Task:
Please copy out the entries below exactly, beginning with the line that contains "numbers, and the" and ending with the line that contains "split_ifs <;> refine", and include nothing outside that span.

Source material:
-- ==== Sys2Proof/Laws/Regions.lean ====
section
/-! SUPPORT. The address map by ranges, the bounds of its offsets, what an I/O address shows and takes, words as
numbers, and the boot overlay's side condition. -/

namespace Sys2Proof

theorem word_toNat (a b : Byte) : (word a b).toNat = 256 * a.toNat + b.toNat := by
  have hb : b.toNat < 2 ^ 8 := b.isLt
  show (a ++ b).toNat = _
  rw [BitVec.toNat_append, Nat.shiftLeft_eq, Nat.mul_comm a.toNat, ← Nat.two_pow_add_eq_or_of_lt hb]

theorem hiByte_toNat (w : Word) : (hiByte w).toNat = w.toNat / 256 := by
  have : w.toNat < 65536 := w.isLt
  simp [hiByte, BitVec.extractLsb'_toNat, Nat.shiftRight_eq_div_pow]; omega

theorem loByte_toNat (w : Word) : (loByte w).toNat = w.toNat % 256 := by
  simp [loByte, BitVec.extractLsb'_toNat]

theorem loByte_word (a b : Byte) : loByte (word a b) = b := by
  apply BitVec.eq_of_toNat_eq
  have h2 : b.toNat < 256 := b.isLt
  rw [loByte_toNat, word_toNat]; omega

theorem hiByte_word (a b : Byte) : hiByte (word a b) = a := by
  apply BitVec.eq_of_toNat_eq
  have h2 : b.toNat < 256 := b.isLt
  rw [hiByte_toNat, word_toNat]; omega

namespace Machine

variable {a : Word}

/-- The whole address map by ranges (20_memory.md R101). -/
theorem regionOf_ranges (a : Word) :
    (a.toNat ≤ 0x7FFF → regionOf a = .rom) ∧
    (0x8000 ≤ a.toNat → a.toNat ≤ 0x9FFF → regionOf a = .vram (a.toNat - 0x8000)) ∧
    (0xA000 ≤ a.toNat → a.toNat ≤ 0xBFFF → regionOf a = .cartRam) ∧
    (0xC000 ≤ a.toNat → a.toNat ≤ 0xDFFF → regionOf a = .wram (a.toNat - 0xC000)) ∧
    (0xE000 ≤ a.toNat → a.toNat ≤ 0xFDFF → regionOf a = .wram (a.toNat - 0xE000)) ∧
    (0xFE00 ≤ a.toNat → a.toNat ≤ 0xFE9F → regionOf a = .oam (a.toNat - 0xFE00)) ∧
    (0xFEA0 ≤ a.toNat → a.toNat ≤ 0xFEFF → regionOf a = .unmapped) ∧
    (0xFF00 ≤ a.toNat → a.toNat ≤ 0xFF7F → regionOf a = .io (ioRegOf (a.toNat - 0xFF00))) ∧
    (0xFF80 ≤ a.toNat → a.toNat ≤ 0xFFFE → regionOf a = .hram (a.toNat - 0xFF80)) := by
  unfold regionOf
  simp only
  split_ifs <;> refine ⟨?_, ?_, ?_, ?_, ?_, ?_, ?_, ?_, ?_⟩ <;> intros <;> first | (exfalso; omega) | rfl

theorem regionOf_rom (h : a.toNat ≤ 0x7FFF) : regionOf a = .rom := (regionOf_ranges a).1 h

theorem regionOf_vram (h : 0x8000 ≤ a.toNat) (h2 : a.toNat ≤ 0x9FFF) : regionOf a = .vram (a.toNat - 0x8000) :=
  (regionOf_ranges a).2.1 h h2

theorem regionOf_cartRam (h : 0xA000 ≤ a.toNat) (h2 : a.toNat ≤ 0xBFFF) : regionOf a = .cartRam :=
  (regionOf_ranges a).2.2.1 h h2

theorem regionOf_wram (h : 0xC000 ≤ a.toNat) (h2 : a.toNat ≤ 0xDFFF) : regionOf a = .wram (a.toNat - 0xC000) :=
  (regionOf_ranges a).2.2.2.1 h h2

theorem regionOf_echo (h : 0xE000 ≤ a.toNat) (h2 : a.toNat ≤ 0xFDFF) : regionOf a = .wram (a.toNat - 0xE000) :=
  (regionOf_ranges a).2.2.2.2.1 h h2

theorem regionOf_oamRange (h : 0xFE00 ≤ a.toNat) (h2 : a.toNat ≤ 0xFE9F) :
    regionOf a = .oam (a.toNat - 0xFE00) :=
  (regionOf_ranges a).2.2.2.2.2.1 h h2

theorem regionOf_unmapped (h : 0xFEA0 ≤ a.toNat) (h2 : a.toNat ≤ 0xFEFF) : regionOf a = .unmapped :=
  (regionOf_ranges a).2.2.2.2.2.2.1 h h2

theorem regionOf_ioRange (h : 0xFF00 ≤ a.toNat) (h2 : a.toNat ≤ 0xFF7F) :
    regionOf a = .io (ioRegOf (a.toNat - 0xFF00)) :=
  (regionOf_ranges a).2.2.2.2.2.2.2.1 h h2

theorem regionOf_hram (h : 0xFF80 ≤ a.toNat) (h2 : a.toNat ≤ 0xFFFE) : regionOf a = .hram (a.toNat - 0xFF80) :=
  (regionOf_ranges a).2.2.2.2.2.2.2.2 h h2

theorem regionOf_bounds (a : Word) :
    (∀ k, regionOf a = .vram k → k < 0x2000) ∧ (∀ k, regionOf a = .wram k → k < 0x2000) ∧
      ∀ k, regionOf a = .hram k → k < 127 := by
  unfold regionOf
  simp only
  have := a.isLt
  refine ⟨fun k h => ?_, fun k h => ?_, fun k h => ?_⟩ <;> split_ifs at h <;>
    (simp only [Region.vram.injEq, Region.wram.injEq, Region.hram.injEq] at h; omega)

/-- Only sixteen addresses show the wave table. -/
theorem ioRegOf_wave {n k : Nat} (h : ioRegOf n = .wave k) : k < 16 := by
  unfold ioRegOf at h
  split_ifs at h
  · split at h <;> simp only [reduceCtorEq] at h
  · have : n = n - 0x10 + 0x10 := by omega
    generalize n - 0x10 = m at *
    have hm : m < 32 := by omega
    interval_cases m <;> simp at h
  · have := IoReg.wave.inj h; omega
  · have : n = n - 0x40 + 0x40 := by omega
    generalize n - 0x40 = m at *
    have hm : m < 12 := by omega
    interval_cases m <;> simp at h

/-- A cartridge RAM cell is inside the RAM. -/
theorem ramCell_lt {cfg : Config} {cart : Cart} {i : Nat} (h : ramCell cfg cart a = some i) : i < ramSize cfg := by
  unfold ramCell at h
  simp only at h
  split at h
  · cases h
  · next hn =>
    have hp : 0 < ramSize cfg := Nat.pos_of_ne_zero fun h0 => hn (.inl h0)
    split at h
    · cases h
    · cases h; exact Nat.mod_lt _ hp
    · cases h; exact Nat.mod_lt _ hp

/-- Where the boot overlay does not answer. -/
theorem not_overlay {s : State} (h : 0xFF < a.toNat ∨ s.bootDisabled = true) :
    ¬(a.toNat ≤ 0xFF ∧ s.bootDisabled = false) := by
  rintro ⟨h1, h2⟩
  rcases h with h | h
  · omega
  · rw [h] at h2; cases h2

/-- An address past the boot overlay is read where the map sends it. -/
theorem busRead_pastOverlay {s : State} (h : 0xFF < a.toNat) :
    busRead s a = busRead { s with bootDisabled := true } a := by
  unfold busRead
  rw [if_neg (not_overlay (.inl h)), if_neg (by simp)]
  cases regionOf a with
  | io r => cases r <;> rfl
  | _ => rfl

/-- What the I/O window shows and takes at an address is `ioRead` and `ioWrite` of its register. -/
theorem State.maps_io {s : State} {r : IoReg} (h : regionOf a = .io r) : s.Maps a (ioRead s r) (ioWrite s r) := by
  have hr : 0xFF < a.toNat := by
    by_contra hn
    rw [regionOf_rom (by omega)] at h
    cases h
  constructor
  · rw [busRead_pastOverlay hr]; unfold busRead; rw [if_neg (by simp), h]; cases r <;> rfl
  · intro v; unfold busWrite; rw [h]

/-- An address that holds no register is the map's unused one. -/
theorem regionOf_unusedIo (h : unusedIo a) : regionOf a = .io .unused := by
  have hr : 0xFF00 ≤ a.toNat ∧ a.toNat ≤ 0xFF7F := by
    rcases h with rfl | h | rfl | rfl | h | h | h <;> first | decide | omega
  rw [regionOf_ioRange hr.1 hr.2]
  have hm : a.toNat = a.toNat - 0xFF00 + 0xFF00 := by omega
  have hb : a.toNat - 0xFF00 < 0x80 := by omega
  have key : ∀ n, n < 0x80 → unusedIo (BitVec.ofNat 16 (n + 0xFF00)) → ioRegOf n = .unused := by
    unfold unusedIo; decide +kernel
  refine congrArg Region.io (key _ hb ?_)
  rwa [← hm, BitVec.ofNat_toNat, BitVec.setWidth_eq]

/-- Work and high RAM lie in their two regions, and time leaves them alone. -/
theorem ramAddr_region (h : ramAddr a) : (∃ k, regionOf a = .wram k) ∨ ∃ k, regionOf a = .hram k := by
  rcases h with ⟨h1, h2⟩ | ⟨h1, h2⟩
  · rcases Nat.lt_or_ge a.toNat 0xE000 with h | h
    · exact .inl ⟨_, regionOf_wram h1 (by omega)⟩
    · exact .inl ⟨_, regionOf_echo h h2⟩
  · exact .inr ⟨_, regionOf_hram h1 h2⟩

theorem ramAddr_plain (h : ramAddr a) : plainAddr a := by
  unfold ramAddr at h; unfold plainAddr; omega

end Machine

end Sys2Proof
end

Written solution:
numbers, and the boot overlay's side condition. -/

namespace Sys2Proof

theorem word_toNat (a b : Byte) : (word a b).toNat = 256 * a.toNat + b.toNat := by
  have hb : b.toNat < 2 ^ 8 := b.isLt
  show (a ++ b).toNat = _
  rw [BitVec.toNat_append, Nat.shiftLeft_eq, Nat.mul_comm a.toNat, ← Nat.two_pow_add_eq_or_of_lt hb]

theorem hiByte_toNat (w : Word) : (hiByte w).toNat = w.toNat / 256 := by
  have : w.toNat < 65536 := w.isLt
  simp [hiByte, BitVec.extractLsb'_toNat, Nat.shiftRight_eq_div_pow]; omega

theorem loByte_toNat (w : Word) : (loByte w).toNat = w.toNat % 256 := by
  simp [loByte, BitVec.extractLsb'_toNat]

theorem loByte_word (a b : Byte) : loByte (word a b) = b := by
  apply BitVec.eq_of_toNat_eq
  have h2 : b.toNat < 256 := b.isLt
  rw [loByte_toNat, word_toNat]; omega

theorem hiByte_word (a b : Byte) : hiByte (word a b) = a := by
  apply BitVec.eq_of_toNat_eq
  have h2 : b.toNat < 256 := b.isLt
  rw [hiByte_toNat, word_toNat]; omega

namespace Machine

variable {a : Word}

/-- The whole address map by ranges (20_memory.md R101). -/
theorem regionOf_ranges (a : Word) :
    (a.toNat ≤ 0x7FFF → regionOf a = .rom) ∧
    (0x8000 ≤ a.toNat → a.toNat ≤ 0x9FFF → regionOf a = .vram (a.toNat - 0x8000)) ∧
    (0xA000 ≤ a.toNat → a.toNat ≤ 0xBFFF → regionOf a = .cartRam) ∧
    (0xC000 ≤ a.toNat → a.toNat ≤ 0xDFFF → regionOf a = .wram (a.toNat - 0xC000)) ∧
    (0xE000 ≤ a.toNat → a.toNat ≤ 0xFDFF → regionOf a = .wram (a.toNat - 0xE000)) ∧
    (0xFE00 ≤ a.toNat → a.toNat ≤ 0xFE9F → regionOf a = .oam (a.toNat - 0xFE00)) ∧
    (0xFEA0 ≤ a.toNat → a.toNat ≤ 0xFEFF → regionOf a = .unmapped) ∧
    (0xFF00 ≤ a.toNat → a.toNat ≤ 0xFF7F → regionOf a = .io (ioRegOf (a.toNat - 0xFF00))) ∧
    (0xFF80 ≤ a.toNat → a.toNat ≤ 0xFFFE → regionOf a = .hram (a.toNat - 0xFF80)) := by
  unfold regionOf
  simp only
  split_ifs <;> refine ⟨?_, ?_, ?_, ?_, ?_, ?_, ?_, ?_, ?_⟩ <;> intros <;> first | (exfalso; omega) | rfl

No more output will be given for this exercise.